Yeah. And that's one of the reasons why I love talking to people about security at this point in time, because it feels like it is one of those pieces of machine learning that is a little bit put off to the side. Or, like you talked about at the beginning, “Who owns this problem? Who is the one that is responsible for the security piece?” And I really liked what you said at the beginning on “Each person has to do their job, whatever that may be.

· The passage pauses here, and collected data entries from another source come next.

-- ==== Sys2Proof/Laws/KeptTop.lean ====
section
/-! SUPPORT. The frame of the operations, continued: the operations of Bringup, Ingress, Transports, Service, SystemOps, AdminOps, PortOps, HostOps, UsbDevice. -/

namespace Sys2Proof.Machine

open Sys2Proof

/-! ## Bringup -/

@[simp] theorem Dev.quireCut_kept (d : Dev) : (Dev.quireCut d).kept = d.kept := by
  unfold Dev.quireCut
  try dsimp only
  repeat' first | with_reducible rfl | (simp [*]; done) | intro _ | with_reducible apply kept_ite | split

@[simp] theorem Dev.blank_base (d : Dev) (k : MainReset) : (Dev.blank d k).kept.base = d.kept.base := by
  unfold Dev.blank
  simp [base_eta]

@[simp] theorem Dev.keepWarm_base (d b : Dev) : (Dev.keepWarm d b).kept.base = b.kept.base := by
  unfold Dev.keepWarm
  try dsimp only
  repeat' first
    | with_reducible rfl | (simp only [base_eta, kept_eta, kept_mk, *]; done) | (simp [base_eta, *]; done) | intro _
    | with_reducible apply base_ite | split | with_reducible apply base_forEach | with_reducible apply base_forN

@[simp] theorem Dev.coldDies_kept (d b : Dev) : (d.coldDies b).kept = b.kept := by
  unfold Dev.coldDies
  try dsimp only
  repeat' first | with_reducible rfl | (simp; done) | intro _ | with_reducible apply kept_forN | rw [Dev.setEng_kept]

@[simp] theorem Dev.mainReset_base (d : Dev) (k : MainReset) : (Dev.mainReset d k).kept.base = d.kept.base := by
  unfold Dev.mainReset
  try dsimp only
  repeat' first
    | with_reducible rfl | (simp only [base_eta, kept_eta, kept_mk, *]; done) | (simp [base_eta, *]; done) | intro _
    | with_reducible apply base_ite | split | with_reducible apply base_forEach

@[simp] theorem Dev.causesAgain_kept (d : Dev) : (Dev.causesAgain d).kept = d.kept := by
  unfold Dev.causesAgain
  try dsimp only
  repeat' first
    | with_reducible rfl | (simp [*]; done) | intro _ | with_reducible apply kept_ite | with_reducible apply kept_ite2 | split
    | with_reducible apply kept_foldlSnd | with_reducible apply kept_foldlFst | with_reducible apply kept_forEach

@[simp] theorem Dev.strapCheck_kept (d : Dev) (st : Straps) : (Dev.strapCheck d st).kept = d.kept := by
  unfold Dev.strapCheck
  split <;> simp

@[simp] theorem Dev.spiIgnores_kept (d : Dev) (csLow : Bool) : (Dev.spiIgnores d csLow).kept = d.kept := by
  unfold Dev.spiIgnores
  simp

@[simp] theorem Dev.portUnpowered_kept (d : Dev) (n : Nat) : (Dev.portUnpowered d n).kept = d.kept := by
  unfold Dev.portUnpowered
  simp

@[simp] theorem Dev.pressLoss_kept (d : Dev) (x : Nat) : (Dev.pressLoss d x).kept = d.kept := by
  unfold Dev.pressLoss
  try dsimp only
  repeat' first
    | with_reducible rfl | (simp [*]; done) | intro _ | with_reducible apply kept_ite | with_reducible apply kept_ite2 | split
    | with_reducible apply kept_foldlSnd | with_reducible apply kept_foldlFst | with_reducible apply kept_forEach
    | with_reducible apply kept_forN

@[simp] theorem Dev.pressSettled_base (d : Dev) : (Dev.pressSettled d).kept.base = d.kept.base := by
  unfold Dev.pressSettled
  split <;> simp [base_eta]

@[simp] theorem Dev.pressArmed_base (d : Dev) (x : Nat) : (Dev.pressArmed d x).kept.base = d.kept.base := by
  unfold Dev.pressArmed
  try dsimp only
  repeat' first | with_reducible rfl | (simp [base_eta, *]; done) | intro _ | with_reducible apply base_ite

@[simp] theorem Dev.pressArmTimeout_base (d : Dev) (x : Nat) : (Dev.pressArmTimeout d x).kept.base = d.kept.base := by
  unfold Dev.pressArmTimeout
  try dsimp only
  repeat' first
    | with_reducible rfl | (simp [base_eta, *]; done) | intro _ | with_reducible apply base_ite | split
    | with_reducible apply base_forEach | with_reducible apply base_forN | simp

@[simp] theorem Dev.quireReadyRow_base (d : Dev) : (Dev.quireReadyRow d).kept.base = d.kept.base := by
  unfold Dev.quireReadyRow
  try dsimp only
  repeat' first
    | with_reducible rfl | (simp [base_eta, *]; done) | intro _ | with_reducible apply base_ite | split
    | with_reducible apply base_forEach

@[simp] theorem Dev.deckleReadyRow_base (d : Dev) : (Dev.deckleReadyRow d).kept.base = d.kept.base := by
  unfold Dev.deckleReadyRow
  split <;> simp [base_eta]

And you really need to look at trying to make your piece of the puzzle as secure as possible and then once it's handed off, the next person is also trying to make their piece as secure as possible, so that you don't have any problems in the future and you don't have these hacks.” So, with that being said, this has been an excellent conversation. I really, really appreciate talking with you Sahbi. It has been a long time coming. I know we wanted to do this months ago and we finally got it done. Hopefully, everyone enjoyed it. If you are out there still listening, the way that you can show your support is by giving us a like or commenting, or subscribing, or whatever the cool kids do these days for the podcast and YouTube videos. That's all we got for today. Thank you everyone. Thank you, Sahbi. Thank you, Vishnu. And the word of the day is… what was it? Pansia? Panacea?

52:09 Vishnu

Panacea. [chuckles]

52:12 Demetrios

There we go. Hopefully you all learned something.